チョコレートを食べ過ぎると貧血状態になる
チョコレートの食べすぎは、糖質の取りすぎである。あるブランドのチョコレートは一袋で糖質約100gに相当するものもある。このような過剰な量の糖質を分解するためにビタミンBやCを消費してしまうため、ビタミン不足となる。
ビタミンBは、エネルギーを作るのに必要な栄養素であり、これが足りないと強い疲労を感じる。疲労を感じるだけでなく、神経の働きが損なわれて集中力が低下し、痺れや認知機能の低下、精神的な抑鬱状態、幻覚、痙攣などに発展することもある。
ビタミンCは、体内で40以上の働きをしているが、その一つは鉄の吸収促進である。つまり、ビタミンCが足りないと貧血になる。
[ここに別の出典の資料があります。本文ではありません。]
/-- A sequence recovery function of 802.1CB (R253): history length, reset timeout in ns, the number last ahead, the numbers seen within
the history, and the time of the last frame accepted. -/
structure Recovery where
  history : Nat
  timeout : Nat
  last : Option Nat
  seen : List Nat
  time : Nat
  deriving DecidableEq, Repr

/-- The times of a page's moves within 1 ms, since when it is SETTLED, and whether this package homes it (R342). -/
structure Moves where
  times : List Nat
  settled : Option Nat
  here : Bool
  deriving DecidableEq, Repr

/-- What the scheduler keeps of a core for a tenant that is switched out, beside the switch area (R357): pool, deque length, ready and
waiting records, what its saved mail was sent by, and the class and stamp of each record and message that is live work (R254); `cycles`
gives the class of each record in CYCLE, `freed` the records that a stop of their class has released meanwhile (R236). -/
structure Away where
  core : Core
  sleepers : List Sleeper
  stamps : List (Nat × Nat)
  cycles : List (Nat × Nat)
  freed : List Nat
  deriving DecidableEq, Repr

/-- A core with nothing put away. -/
def Away.init : Away := ⟨Core.init, [], [], [], []⟩

/-- The weight slots and tiles of a bench that the engine save area holds for a tenant (R288), and the number of the free value that is
the area's first byte (log 88). -/
structure Weights where
  wslots : Store WSlot
  tiles : Store Tile
  bytes : Option Nat
  deriving DecidableEq, Repr

/-- What a recovery mark saves and a rollback restores (R259): every state but thread registers, the release buffer and what
has left the package. `fencesOut` are the markers of the fences that a tenant has left in the queues of a bench, by tenant and bench
(R321); `waits` are the tasks pre-empted in `swait`, as core, tenant and slot (R176); `runs` the messages whose run is
being counted, by record: sender, receiving core and package time of delivery (R295); `migrants` the pages, as tenant and address, whose
accesses are held for a move (R341); `checkDue` an uncorrectable error met and `areaLost` the failed accesses of R399, as die and
address, that the end of the step reports. -/
structure Pkg where
  mem : Store Byte
  hist : List Hist
  histN : Nat
  seqs : Store Nat
  cores : Store Core
  benches : Store Bench
  ops : Store (Option Op)
  gens : Store Nat
  slotWits : Store Word
  fences : Store (List Nat)
  fenceN : Nat
  fencesOut : Store (List (Nat × Nat))
  sleepers : List Sleeper
  passes : Store Nat
  messages : List Message
  adds : List SignalMsg
  asks : List DrawerAsk
  cancels : List CancelWait
  offers : List Offer
  waits : List (Nat × Nat × Nat)
  runs : Store (Option (Nat × Nat × Nat))
  arrival : Nat
  descs : Store (Option TenantDesc)
  policies : Store (List MapRange)
  classes : Store Class
  ecur : Nat
  vroot : Nat
  horizons : Store Nat
  filling : List Filling
  filters : Store (Option StreamFilter)
  gates : Store (Option StreamGate)
  rtags : Store Bool
  recoveries : Store (Option Recovery)
  splits : Store (Option Nat)
  ports : Store Port
  snaps : List Snapshot
  committed : Store (Option (List Byte × Word))
  pubs : List (Nat × Nat)
  budgets : Store (Option Budget)
  liveRel : List (Nat × Nat × Nat)
  reqs : List PageReq
  reqId : Nat
  moves : Store (Option Moves)
  migUses : List (Nat × Nat)
  migrants : List (Nat × Nat)
  pgov : Store Word
  l2lk : Word
  badlnch : Store Nat
  orphans : Store Nat
  cancelHeld : List (Nat × Nat)
  failures : Nat
  svcSeq : Store Nat
  svcOpen : List (Nat × Nat × Nat × Nat)
  svcWait : List (Nat × Nat × Nat × List Word)
  svcDropped : Nat
  poisoned : Nat
  errLines : List Nat
  checkDue : Bool
  areaLost : List (Nat × Nat)
  applied : List (Nat × Nat × Nat × Nat × Nat)
  spares : List (Nat × Nat × Nat × Nat)
  spareLeaf : Store Word
  away : Store Away
  engAway : Store Weights
  vecs : Store (Word × Word)
  onyx : Onyx
  oxdb : Store Word
  deriving DecidableEq, Repr

/-- An open recovery mark (R258): the core tick of its opening, the threads, ops and messages that have still to cross it, the state that
work up to it leaves, none for one that opened while DISARM = 1 (R259, R261), and the log entries of later work, with their positions. -/
structure Mark where
  opened : Nat
  threads : List Nat
  ops : List Nat
  msgs : List Nat
  image : Option Pkg
  since : List (Nat × LogEntry)
  deriving DecidableEq, Repr

/-- The pair, the order log and the link (R262-R268). `log` is newest first; `sinceSaved` are the entries of work after the last closed
recovery mark, with their positions, `inputs` the host writes after it, with those of their entries (R260), and `inbox` the entries a
replay has still to force; `lost` says that READY is lost for good (R265); `built` keeps what each class's last instant was built from,
and `taking` that a standby takes over (R269); the ticks are those of the last valid flit, HEART and ASEQ progress and of each
unacknowledged entry (R265, R268). -/
structure Pair where
  role : Nat
  lagmax : Nat
  loss : Nat
  hbi : Nat
  diverge : Nat
  rollbk : Nat
  peer : Bool
  ready : Bool
  took : Bool
  recov : Bool
  lost : Bool
  taking : Bool
  stop : Bool
  lack : Nat
  mper : Nat
  jgib : Nat
  log : List LogEntry
  sinceSaved : List (Nat × LogEntry)
  inputs : List (Nat × Instr)
  inbox : List (Nat × LogEntry)
  stored : Nat
  allowed : Store Nat
  progSent : Store Nat
  peerMark : Nat
  hadHeart : Bool
  lastHeart : List Nat
  pendingV : List (Nat × Nat × Option (List Nat))
  sentCrcs : List (Nat × Nat × Nat)
  peerCrcs : List (Nat × Nat × Nat)
  built : List Snapshot
  txSeq : Nat
  rxSeq : Nat
  unacked : List SentFlit
  backlog : List (Nat × Nat × List Byte)
  nakDue : Bool
  retraining : Bool
  badFlits : Nat
  fills : List (Nat × Nat × Nat × Nat × List Byte)
  oldBanks : List (Nat × Nat × Nat × List Byte)
  inPeer : List (List Byte)
  ackSent : Nat
  launched : Bool
  rxAt : Nat
  heartAt : Nat
  aseqAt : Nat
  lagTicks : List Nat
  deriving DecidableEq, Repr

/-- The whole package. `upTo` is the last group or lane that the present turn does of an instruction with several (log 3). `tlbs` are
the L1 TLBs by core, a steward's by its thread, `tlb2` and `walks` the second-level TLBs and walk caches by die (R334); `epochTick` is
the core tick at which the present epoch began (R316). `marks` are the open recovery marks, oldest first, `saved` the state of the last
closed one, `mark` the count of closed ones and `savedPos` the log position when it closed; `markAt` is the time at which the last mark
was due; DISARM holds until `disarmTill` marks have closed, and a restore runs until core tick `restoreTill` (R258-R261). `hot` are the
dies in a thermal emergency (R386). -/
structure State where
  pkg : Pkg
  threads : Store Thread
  cur : Nat
  agenda : List Turn
  upTo : Option Nat
  flight : List Access
  tlbs : Store (Store (Option Leaf))
  tlb2 : Store (Store (Option Leaf))
  walks : Store (Store (Option Word))
  nextId : Nat
  inval : Store Nat
  free : Nat
  tick : Nat
  epochTick : Nat
  time : Nat
  slew : Int
  hold : Bool
  sync : Bool
  synced : Bool
  hot : List Nat
  marks : List Mark
  saved : Pkg
  savedPos : Nat
  mark : Nat
  markAt : Nat
  disarmTill : Nat
  restoreTill : Nat
  released : List Held
  pair : Pair
  outputs : List Output
  stopped : Bool
  pcieReady : Bool
  perst : Bool
  perstAt : Nat
  deriving DecidableEq, Repr

/-- ctl.pgov at reset: RSV 128, CAP 768 (R382). -/
def pgovReset : Word := 0x0000000803000000#64

/-- Onyx after bring-up: the fused values (Config), M0 and M1 as the boot measured them, M2-M7 32 zero bytes (R366, R392). `image` is the
firmware image last programmed, [] that which the flash was shipped with; one that does not verify leaves the package in recovery. -/
def Onyx.reset : Onyx where
  lc := Config.lifecycle.val
  unlockCnt := Config.unlockCount.toNat
  pending := none
  burning := false
  keys := []
  identity := true
  m := []
  dbgOpen := Config.lifecycle == 3
  haltOnBrk := false
  busy := []
  status := []
  recovery := !Config.imageVerifies []
  image := []
  nonce := 0

/-- The journalled state at reset (R316, R371, R382, R395). -/
def Pkg.reset : Pkg where
  mem := []
  hist := []
  histN := 0
  seqs := []
  cores := []
  benches := []
  ops := []
  gens := []
  slotWits := []
  fences := []
  fencesOut := []
  fenceN := 0
  sleepers := []
  passes := []
  messages := []
  adds := []
  asks := []
  cancels := []
  offers := []
  waits := []
  runs := []
  arrival := 0
  descs := []
  policies := []
  classes := []
  ecur := 1
  vroot := 1
  horizons := []
  filling := []
  filters := []
  gates := []
  rtags := []
  recoveries := []
  splits := []
  ports := []
  snaps := []
  committed := []
  pubs := []
  budgets := []
  liveRel := []
  reqs := []
  reqId := 0
  moves := []
  migrants := []
  pgov := []
  l2lk := 0
  badlnch := []
  orphans := []
  cancelHeld := []
  failures := 0
  svcSeq := []
  svcOpen := []
  svcWait := []
  migUses := []
  poisoned := 0
  svcDropped := 0
  errLines := []
  checkDue := false
  areaLost := []
  applied := []
  spares := []
  spareLeaf := []
  away := []
  engAway := []
  vecs := []
  onyx := Onyx.reset
  oxdb := []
足りなくなったビタミンBやCを食事から補うことができれば、大きな問題にはならないかもしれない。しかし、糖質の食べすぎを、菜々子のように食事を抜くことによってプラスマイナスゼロにしようとする人も少なくない。そうすると、必要な栄養素を補いきれない。そのようにして、多くの人、特に若い女性が疲れやすく、貧血の状態になっている。
欲求を抑えられない自分を認めたくない
菜々子は、糖質依存になっている可能性が高かった。本人としては、「疲労回復のため」に食べていると思っているが、それは、欲求を抑えられない自分を認めたくないので正当化しているだけだった。
糖質依存は、砂糖中毒とも呼ばれ、病気として扱われている。1989年にアメリカのキャスリーン・デメゾン博士は、糖質が鎮痛効果を示すことを見つけた。モルヒネと同じμオピオイド受容体に結合するために、痛みを感じにくくするのだ。
それだけなら嬉しい効果だが、糖質はドーパミンの分泌を増やす。だから、甘いものを食べるとモルヒネ効果で疲れという苦痛が軽くなり、ドーパミン効果で快楽を感じるのだ。
糖質依存は、人間だけに起こるものではない。ラットに25%の糖液と固形飼料を12時間好きなだけ食べられるようにし、その後、12時間絶食にした研究がある。すると、そのラットは、糖液なしで固形飼料だけのラットに比べて10日間で2倍量のグルコースを摂取した。特に12時間絶食した後の1時間では、過剰な食欲を見せた。
ラットの脳を調べると、ドーパミンD2受容体の数が減っていた。これは、薬物依存症患者と同じ状態だ。ドーパミンが出すぎる状態では、受容体が数を減らしてしまう。受容体が少なくなったら神経のスイッチが入らないので、ドーパミンの効きが悪くなる。すると、ラットは余計にたくさん糖液を飲んでドーパミンを増やそうとする。